◆ **Task goal**:
Say how many lines of the material below contain the word "execAbacusWrite", with no other words.

========================================

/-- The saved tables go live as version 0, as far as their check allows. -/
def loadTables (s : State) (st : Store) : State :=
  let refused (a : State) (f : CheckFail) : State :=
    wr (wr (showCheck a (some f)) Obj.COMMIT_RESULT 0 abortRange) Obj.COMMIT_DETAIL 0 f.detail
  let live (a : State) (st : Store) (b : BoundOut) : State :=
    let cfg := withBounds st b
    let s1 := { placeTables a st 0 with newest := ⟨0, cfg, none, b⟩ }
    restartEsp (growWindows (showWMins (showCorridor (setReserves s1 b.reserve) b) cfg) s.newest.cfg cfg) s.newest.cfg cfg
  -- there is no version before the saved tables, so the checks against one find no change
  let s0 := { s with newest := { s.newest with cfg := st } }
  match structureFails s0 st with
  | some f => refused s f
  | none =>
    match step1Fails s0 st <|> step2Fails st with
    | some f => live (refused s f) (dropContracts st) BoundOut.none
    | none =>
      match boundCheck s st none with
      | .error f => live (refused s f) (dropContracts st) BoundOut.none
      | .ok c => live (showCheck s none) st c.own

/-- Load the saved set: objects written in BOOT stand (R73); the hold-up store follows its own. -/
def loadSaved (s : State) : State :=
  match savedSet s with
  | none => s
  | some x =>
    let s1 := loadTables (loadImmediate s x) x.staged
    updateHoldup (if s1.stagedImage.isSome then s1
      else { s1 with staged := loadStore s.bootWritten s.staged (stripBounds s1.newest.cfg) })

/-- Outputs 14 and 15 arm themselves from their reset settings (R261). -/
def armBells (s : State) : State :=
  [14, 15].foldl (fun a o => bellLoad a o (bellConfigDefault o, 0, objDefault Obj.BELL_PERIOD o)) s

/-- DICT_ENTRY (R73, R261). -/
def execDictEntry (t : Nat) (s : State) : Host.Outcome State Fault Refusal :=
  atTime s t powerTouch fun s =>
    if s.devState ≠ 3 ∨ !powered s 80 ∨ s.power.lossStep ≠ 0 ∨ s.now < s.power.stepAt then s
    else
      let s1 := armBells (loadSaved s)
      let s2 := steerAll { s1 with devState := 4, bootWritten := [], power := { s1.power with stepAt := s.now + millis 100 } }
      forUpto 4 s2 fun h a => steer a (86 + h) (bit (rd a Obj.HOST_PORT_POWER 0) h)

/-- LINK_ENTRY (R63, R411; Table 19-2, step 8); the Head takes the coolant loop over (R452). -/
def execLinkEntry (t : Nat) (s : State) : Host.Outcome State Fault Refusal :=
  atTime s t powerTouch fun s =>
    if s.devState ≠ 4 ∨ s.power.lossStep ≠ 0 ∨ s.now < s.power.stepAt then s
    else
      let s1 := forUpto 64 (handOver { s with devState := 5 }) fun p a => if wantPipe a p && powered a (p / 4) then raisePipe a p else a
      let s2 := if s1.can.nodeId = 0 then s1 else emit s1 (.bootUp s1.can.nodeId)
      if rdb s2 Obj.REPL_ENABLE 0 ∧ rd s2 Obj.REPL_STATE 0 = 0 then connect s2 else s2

========================================

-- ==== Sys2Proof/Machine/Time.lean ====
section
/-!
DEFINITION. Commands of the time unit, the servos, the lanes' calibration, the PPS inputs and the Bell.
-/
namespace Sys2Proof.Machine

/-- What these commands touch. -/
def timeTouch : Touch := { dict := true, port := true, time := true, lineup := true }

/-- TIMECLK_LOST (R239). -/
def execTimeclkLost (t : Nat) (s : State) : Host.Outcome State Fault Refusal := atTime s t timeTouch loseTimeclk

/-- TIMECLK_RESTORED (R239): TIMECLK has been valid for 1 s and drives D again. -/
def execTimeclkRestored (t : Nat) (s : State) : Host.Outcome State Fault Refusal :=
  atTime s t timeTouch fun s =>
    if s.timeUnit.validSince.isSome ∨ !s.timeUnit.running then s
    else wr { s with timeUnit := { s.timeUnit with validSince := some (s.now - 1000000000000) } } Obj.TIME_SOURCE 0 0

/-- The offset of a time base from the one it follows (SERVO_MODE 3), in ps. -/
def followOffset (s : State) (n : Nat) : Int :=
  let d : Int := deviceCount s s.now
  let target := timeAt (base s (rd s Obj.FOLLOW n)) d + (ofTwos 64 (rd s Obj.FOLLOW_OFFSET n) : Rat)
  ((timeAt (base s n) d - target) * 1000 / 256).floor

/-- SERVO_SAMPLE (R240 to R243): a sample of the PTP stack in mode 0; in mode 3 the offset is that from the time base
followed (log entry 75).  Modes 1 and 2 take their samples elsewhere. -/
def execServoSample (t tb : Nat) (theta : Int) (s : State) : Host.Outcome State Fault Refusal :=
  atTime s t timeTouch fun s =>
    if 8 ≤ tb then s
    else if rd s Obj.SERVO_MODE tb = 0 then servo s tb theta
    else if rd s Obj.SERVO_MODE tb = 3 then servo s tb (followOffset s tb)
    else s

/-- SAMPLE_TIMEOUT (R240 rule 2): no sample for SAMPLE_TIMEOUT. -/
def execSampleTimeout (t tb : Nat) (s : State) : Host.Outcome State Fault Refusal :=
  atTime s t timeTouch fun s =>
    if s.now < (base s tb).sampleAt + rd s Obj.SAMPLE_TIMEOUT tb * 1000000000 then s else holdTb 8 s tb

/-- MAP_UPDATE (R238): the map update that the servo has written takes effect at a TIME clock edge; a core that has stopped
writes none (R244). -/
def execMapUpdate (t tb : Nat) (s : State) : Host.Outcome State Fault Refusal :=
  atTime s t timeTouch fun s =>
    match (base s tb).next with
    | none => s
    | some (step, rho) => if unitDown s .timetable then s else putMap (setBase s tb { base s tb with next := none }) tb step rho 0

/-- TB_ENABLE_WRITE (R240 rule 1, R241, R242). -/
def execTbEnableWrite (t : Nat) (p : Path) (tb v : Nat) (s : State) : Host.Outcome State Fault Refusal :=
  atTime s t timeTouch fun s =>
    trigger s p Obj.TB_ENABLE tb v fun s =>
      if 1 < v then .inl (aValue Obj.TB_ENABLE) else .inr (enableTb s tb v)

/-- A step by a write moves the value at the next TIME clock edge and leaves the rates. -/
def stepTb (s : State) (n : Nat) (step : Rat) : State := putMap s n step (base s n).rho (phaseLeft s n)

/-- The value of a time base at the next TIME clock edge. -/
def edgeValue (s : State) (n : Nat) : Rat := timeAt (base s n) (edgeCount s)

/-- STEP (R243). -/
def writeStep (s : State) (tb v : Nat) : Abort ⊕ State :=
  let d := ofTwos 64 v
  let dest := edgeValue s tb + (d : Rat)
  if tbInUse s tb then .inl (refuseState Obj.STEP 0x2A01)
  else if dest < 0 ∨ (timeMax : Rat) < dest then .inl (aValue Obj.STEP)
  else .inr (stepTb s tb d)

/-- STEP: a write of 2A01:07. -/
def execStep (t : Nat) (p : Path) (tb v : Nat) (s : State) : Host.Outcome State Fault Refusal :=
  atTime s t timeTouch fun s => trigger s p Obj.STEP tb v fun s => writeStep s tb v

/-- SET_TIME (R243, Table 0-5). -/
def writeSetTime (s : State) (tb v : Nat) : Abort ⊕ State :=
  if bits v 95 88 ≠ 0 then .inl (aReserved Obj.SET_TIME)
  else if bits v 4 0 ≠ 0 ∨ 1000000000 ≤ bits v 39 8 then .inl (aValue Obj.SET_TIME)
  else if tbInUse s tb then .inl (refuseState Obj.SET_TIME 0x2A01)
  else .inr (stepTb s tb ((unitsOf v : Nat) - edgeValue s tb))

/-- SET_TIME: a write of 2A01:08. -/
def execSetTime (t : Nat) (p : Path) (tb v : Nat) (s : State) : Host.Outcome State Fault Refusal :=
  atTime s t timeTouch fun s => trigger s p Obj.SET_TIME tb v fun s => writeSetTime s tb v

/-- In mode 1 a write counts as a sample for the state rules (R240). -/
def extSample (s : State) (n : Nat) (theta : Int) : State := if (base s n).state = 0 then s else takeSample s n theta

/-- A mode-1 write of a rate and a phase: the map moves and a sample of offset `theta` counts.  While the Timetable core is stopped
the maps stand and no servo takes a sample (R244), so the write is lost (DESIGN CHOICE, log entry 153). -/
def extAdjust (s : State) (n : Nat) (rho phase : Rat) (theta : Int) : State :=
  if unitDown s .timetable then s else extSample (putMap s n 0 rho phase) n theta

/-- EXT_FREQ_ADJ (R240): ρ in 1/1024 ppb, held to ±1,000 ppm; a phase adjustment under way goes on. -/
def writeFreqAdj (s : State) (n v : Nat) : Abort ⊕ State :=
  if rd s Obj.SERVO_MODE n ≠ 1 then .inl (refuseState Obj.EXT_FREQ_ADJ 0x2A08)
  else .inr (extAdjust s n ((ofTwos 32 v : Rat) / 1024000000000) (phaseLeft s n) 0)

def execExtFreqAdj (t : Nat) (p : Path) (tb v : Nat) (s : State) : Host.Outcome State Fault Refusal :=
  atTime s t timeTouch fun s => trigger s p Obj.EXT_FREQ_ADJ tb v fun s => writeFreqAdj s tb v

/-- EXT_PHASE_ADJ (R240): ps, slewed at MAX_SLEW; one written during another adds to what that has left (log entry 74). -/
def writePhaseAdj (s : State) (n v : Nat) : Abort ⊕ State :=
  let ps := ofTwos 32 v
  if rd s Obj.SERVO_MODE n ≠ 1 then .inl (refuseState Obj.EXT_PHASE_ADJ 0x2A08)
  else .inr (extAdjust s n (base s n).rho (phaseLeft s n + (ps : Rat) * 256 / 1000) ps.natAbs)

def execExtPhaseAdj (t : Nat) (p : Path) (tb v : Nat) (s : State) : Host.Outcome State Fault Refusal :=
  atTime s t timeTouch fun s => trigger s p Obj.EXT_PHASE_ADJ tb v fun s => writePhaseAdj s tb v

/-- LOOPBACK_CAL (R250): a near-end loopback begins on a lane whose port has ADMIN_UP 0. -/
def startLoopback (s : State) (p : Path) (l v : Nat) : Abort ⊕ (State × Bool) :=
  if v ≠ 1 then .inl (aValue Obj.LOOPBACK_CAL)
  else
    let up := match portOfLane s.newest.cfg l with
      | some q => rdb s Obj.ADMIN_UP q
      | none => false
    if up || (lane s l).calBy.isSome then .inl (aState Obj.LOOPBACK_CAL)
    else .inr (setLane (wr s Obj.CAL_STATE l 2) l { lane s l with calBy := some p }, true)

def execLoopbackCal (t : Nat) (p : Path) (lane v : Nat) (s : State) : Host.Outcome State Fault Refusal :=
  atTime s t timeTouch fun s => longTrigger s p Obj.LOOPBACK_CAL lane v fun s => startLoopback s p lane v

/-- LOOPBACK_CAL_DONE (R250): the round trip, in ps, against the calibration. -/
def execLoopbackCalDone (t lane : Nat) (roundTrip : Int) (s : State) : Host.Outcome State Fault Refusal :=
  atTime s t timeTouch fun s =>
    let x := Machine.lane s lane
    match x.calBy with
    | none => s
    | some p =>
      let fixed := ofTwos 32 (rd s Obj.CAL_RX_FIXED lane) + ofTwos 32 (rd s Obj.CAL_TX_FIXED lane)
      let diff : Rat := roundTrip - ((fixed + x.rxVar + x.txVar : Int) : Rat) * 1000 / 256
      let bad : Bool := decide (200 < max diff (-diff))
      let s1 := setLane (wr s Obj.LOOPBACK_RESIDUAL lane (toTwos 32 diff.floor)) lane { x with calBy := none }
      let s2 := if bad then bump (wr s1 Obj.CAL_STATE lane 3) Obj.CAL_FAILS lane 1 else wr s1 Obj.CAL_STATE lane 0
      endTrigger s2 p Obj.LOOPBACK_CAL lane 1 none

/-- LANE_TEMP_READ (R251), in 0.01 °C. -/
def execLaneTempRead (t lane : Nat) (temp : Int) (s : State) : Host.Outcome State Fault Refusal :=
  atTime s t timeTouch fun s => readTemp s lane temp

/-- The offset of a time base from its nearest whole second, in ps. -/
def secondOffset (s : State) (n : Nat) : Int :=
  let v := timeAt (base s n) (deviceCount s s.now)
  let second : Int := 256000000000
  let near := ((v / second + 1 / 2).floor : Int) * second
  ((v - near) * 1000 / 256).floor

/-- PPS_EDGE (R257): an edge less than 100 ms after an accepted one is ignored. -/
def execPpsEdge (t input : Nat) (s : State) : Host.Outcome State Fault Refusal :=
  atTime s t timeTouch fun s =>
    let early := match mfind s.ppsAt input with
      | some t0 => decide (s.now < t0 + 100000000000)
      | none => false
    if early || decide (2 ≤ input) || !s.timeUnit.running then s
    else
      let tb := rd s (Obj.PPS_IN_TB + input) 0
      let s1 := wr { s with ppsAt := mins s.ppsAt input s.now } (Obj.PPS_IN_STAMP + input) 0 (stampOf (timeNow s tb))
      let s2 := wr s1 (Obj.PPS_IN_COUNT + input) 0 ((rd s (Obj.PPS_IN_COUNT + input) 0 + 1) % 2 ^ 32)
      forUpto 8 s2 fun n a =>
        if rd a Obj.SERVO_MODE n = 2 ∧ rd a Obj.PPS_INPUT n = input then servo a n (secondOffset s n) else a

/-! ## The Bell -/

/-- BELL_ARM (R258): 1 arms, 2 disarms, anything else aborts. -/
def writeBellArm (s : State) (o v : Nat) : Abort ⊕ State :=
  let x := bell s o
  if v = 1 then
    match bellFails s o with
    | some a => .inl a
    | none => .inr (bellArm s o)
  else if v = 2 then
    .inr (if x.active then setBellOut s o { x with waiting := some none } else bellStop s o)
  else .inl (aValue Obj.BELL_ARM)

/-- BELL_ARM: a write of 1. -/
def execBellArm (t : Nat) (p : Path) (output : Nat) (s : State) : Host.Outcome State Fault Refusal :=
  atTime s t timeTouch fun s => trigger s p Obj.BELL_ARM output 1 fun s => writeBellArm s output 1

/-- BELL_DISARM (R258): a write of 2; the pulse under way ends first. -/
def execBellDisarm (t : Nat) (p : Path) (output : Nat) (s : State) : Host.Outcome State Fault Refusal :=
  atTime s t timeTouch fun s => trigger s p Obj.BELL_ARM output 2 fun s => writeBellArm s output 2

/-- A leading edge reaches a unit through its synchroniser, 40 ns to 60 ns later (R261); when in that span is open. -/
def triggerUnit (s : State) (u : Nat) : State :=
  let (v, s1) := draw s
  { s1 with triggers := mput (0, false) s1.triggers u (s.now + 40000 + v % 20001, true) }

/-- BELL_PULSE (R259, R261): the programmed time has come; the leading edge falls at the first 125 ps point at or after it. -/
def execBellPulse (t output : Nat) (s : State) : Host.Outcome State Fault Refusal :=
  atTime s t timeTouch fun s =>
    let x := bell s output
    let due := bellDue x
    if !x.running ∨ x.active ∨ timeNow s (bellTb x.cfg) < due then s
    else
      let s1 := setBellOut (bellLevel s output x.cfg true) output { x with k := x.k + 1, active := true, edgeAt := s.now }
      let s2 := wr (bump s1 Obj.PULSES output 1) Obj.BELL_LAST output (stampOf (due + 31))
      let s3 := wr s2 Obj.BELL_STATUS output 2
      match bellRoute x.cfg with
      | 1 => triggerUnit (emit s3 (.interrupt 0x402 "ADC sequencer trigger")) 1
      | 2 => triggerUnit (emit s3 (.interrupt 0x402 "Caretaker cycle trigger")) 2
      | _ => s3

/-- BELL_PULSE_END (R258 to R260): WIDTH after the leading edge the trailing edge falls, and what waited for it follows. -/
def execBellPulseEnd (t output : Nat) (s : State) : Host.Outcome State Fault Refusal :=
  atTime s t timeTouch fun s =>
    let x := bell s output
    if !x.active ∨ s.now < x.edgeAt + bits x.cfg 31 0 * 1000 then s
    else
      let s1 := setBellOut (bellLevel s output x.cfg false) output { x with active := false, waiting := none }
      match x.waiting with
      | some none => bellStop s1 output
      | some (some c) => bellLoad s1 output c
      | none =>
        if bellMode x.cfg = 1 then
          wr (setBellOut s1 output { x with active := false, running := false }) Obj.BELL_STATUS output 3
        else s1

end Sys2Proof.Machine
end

========================================

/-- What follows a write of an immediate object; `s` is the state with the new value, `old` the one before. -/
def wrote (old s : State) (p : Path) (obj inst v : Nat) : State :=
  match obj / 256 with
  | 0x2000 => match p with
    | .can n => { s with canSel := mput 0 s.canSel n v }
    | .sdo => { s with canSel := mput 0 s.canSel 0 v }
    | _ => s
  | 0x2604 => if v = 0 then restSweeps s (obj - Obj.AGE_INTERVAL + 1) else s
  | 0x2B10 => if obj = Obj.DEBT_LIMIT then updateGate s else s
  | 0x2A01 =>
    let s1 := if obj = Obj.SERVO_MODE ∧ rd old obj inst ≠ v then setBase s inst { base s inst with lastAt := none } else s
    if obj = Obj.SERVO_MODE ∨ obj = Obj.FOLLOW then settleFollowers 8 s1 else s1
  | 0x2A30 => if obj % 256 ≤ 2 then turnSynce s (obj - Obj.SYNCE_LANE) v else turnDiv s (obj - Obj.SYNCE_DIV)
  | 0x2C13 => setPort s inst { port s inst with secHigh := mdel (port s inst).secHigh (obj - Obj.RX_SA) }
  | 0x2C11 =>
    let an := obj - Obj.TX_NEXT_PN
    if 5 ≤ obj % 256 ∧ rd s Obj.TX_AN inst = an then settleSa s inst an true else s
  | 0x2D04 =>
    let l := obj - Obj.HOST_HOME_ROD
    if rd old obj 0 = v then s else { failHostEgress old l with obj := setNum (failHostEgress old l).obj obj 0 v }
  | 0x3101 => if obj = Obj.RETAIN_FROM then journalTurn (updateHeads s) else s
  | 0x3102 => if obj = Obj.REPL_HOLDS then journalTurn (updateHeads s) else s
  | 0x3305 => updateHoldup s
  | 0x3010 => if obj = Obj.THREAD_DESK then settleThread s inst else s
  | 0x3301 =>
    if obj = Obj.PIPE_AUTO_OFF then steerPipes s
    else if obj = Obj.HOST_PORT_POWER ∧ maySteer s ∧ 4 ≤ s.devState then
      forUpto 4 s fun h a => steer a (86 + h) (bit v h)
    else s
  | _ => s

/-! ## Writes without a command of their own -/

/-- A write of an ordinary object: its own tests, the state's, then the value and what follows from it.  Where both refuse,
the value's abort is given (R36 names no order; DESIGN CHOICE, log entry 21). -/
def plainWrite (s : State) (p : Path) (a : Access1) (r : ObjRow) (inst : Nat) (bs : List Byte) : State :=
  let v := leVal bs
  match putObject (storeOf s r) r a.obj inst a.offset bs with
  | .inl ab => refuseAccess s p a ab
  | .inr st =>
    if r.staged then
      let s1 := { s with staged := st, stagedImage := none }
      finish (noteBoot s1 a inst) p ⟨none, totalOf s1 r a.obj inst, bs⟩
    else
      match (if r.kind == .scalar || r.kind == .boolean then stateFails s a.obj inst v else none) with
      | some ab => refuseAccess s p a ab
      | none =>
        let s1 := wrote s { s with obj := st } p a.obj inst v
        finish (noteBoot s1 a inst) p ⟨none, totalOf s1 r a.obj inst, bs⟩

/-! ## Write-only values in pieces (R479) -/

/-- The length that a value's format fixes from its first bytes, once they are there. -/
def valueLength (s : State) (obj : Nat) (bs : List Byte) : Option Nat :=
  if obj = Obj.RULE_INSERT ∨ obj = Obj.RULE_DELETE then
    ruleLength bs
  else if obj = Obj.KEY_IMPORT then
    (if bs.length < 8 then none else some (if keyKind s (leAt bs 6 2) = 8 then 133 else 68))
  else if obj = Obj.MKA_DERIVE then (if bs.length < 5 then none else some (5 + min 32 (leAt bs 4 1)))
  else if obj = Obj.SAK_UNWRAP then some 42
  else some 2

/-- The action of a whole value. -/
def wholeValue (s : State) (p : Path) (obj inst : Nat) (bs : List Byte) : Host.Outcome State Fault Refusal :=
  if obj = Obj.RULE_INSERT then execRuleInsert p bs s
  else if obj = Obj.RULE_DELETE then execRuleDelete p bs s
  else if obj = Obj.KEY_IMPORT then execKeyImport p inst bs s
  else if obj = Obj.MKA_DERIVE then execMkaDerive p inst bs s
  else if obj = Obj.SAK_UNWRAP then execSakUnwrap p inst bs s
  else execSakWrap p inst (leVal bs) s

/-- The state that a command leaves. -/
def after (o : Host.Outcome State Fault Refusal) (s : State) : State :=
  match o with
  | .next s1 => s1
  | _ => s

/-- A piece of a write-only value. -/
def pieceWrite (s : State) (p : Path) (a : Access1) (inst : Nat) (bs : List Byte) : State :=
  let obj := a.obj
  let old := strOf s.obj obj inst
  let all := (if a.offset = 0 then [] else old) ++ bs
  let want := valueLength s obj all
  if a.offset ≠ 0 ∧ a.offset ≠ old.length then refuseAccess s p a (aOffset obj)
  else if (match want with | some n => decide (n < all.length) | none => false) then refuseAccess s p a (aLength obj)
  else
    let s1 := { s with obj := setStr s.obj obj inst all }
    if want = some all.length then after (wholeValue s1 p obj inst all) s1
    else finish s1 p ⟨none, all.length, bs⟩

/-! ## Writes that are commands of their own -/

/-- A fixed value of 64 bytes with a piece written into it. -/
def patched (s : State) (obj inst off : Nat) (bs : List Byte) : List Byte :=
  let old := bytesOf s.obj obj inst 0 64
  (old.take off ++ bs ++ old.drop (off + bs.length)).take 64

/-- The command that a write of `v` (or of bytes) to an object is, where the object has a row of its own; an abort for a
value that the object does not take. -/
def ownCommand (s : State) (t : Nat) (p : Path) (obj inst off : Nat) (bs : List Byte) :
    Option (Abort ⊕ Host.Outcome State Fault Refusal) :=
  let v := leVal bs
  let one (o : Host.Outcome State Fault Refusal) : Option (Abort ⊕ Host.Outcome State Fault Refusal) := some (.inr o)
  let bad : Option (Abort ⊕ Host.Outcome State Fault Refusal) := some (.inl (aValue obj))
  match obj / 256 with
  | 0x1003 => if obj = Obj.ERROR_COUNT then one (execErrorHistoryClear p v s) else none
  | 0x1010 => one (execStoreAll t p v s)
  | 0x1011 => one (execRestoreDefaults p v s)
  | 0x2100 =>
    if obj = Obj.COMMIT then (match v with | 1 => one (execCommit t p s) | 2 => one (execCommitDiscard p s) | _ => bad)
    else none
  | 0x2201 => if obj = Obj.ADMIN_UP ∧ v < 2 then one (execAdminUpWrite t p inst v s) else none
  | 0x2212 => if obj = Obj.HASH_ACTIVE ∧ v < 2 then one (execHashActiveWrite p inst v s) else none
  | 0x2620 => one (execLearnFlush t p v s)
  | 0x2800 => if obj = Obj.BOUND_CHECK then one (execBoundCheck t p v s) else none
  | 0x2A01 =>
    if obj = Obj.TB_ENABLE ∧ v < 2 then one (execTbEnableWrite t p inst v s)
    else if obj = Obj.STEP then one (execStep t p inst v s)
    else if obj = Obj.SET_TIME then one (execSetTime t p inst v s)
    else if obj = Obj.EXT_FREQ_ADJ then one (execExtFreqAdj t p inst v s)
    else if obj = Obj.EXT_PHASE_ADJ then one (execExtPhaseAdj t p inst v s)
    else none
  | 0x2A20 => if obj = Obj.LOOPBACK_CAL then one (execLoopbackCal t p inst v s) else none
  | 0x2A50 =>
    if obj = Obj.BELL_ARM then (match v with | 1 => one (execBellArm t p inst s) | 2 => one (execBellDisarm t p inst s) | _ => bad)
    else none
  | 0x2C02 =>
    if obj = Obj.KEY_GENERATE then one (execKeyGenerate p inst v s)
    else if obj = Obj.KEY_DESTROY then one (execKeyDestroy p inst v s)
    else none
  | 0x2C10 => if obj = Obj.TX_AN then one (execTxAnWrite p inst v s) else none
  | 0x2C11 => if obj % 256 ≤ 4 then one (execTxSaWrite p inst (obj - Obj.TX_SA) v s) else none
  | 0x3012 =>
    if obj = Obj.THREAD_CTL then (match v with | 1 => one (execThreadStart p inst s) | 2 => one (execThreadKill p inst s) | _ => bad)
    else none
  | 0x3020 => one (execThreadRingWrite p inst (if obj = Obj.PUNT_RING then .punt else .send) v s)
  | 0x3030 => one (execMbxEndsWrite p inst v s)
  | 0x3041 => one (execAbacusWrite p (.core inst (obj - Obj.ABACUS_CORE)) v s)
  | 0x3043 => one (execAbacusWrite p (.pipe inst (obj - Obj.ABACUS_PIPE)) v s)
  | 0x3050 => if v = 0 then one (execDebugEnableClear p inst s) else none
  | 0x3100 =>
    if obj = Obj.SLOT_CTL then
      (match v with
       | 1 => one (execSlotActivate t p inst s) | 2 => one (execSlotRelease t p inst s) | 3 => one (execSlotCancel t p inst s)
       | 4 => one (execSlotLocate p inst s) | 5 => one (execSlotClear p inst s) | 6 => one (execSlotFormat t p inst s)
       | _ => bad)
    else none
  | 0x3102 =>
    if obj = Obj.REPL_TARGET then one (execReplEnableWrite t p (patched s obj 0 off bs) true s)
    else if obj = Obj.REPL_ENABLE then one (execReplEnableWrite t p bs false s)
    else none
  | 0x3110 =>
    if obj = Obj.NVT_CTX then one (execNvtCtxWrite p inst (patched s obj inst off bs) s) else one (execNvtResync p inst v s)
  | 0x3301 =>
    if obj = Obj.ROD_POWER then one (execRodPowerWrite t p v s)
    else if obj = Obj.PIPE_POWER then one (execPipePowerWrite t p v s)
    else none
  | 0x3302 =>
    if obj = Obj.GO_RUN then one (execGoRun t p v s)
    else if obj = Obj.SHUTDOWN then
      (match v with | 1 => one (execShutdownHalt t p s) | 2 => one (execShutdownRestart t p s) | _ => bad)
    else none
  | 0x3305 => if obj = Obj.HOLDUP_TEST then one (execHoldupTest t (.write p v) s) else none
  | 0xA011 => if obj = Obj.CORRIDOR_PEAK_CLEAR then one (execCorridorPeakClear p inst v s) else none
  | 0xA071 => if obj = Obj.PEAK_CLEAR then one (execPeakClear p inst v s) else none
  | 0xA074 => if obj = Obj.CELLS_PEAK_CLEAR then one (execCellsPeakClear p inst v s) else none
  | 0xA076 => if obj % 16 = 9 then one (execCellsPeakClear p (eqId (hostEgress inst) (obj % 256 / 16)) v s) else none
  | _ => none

========================================

◆ **Answer for this exercise**:
2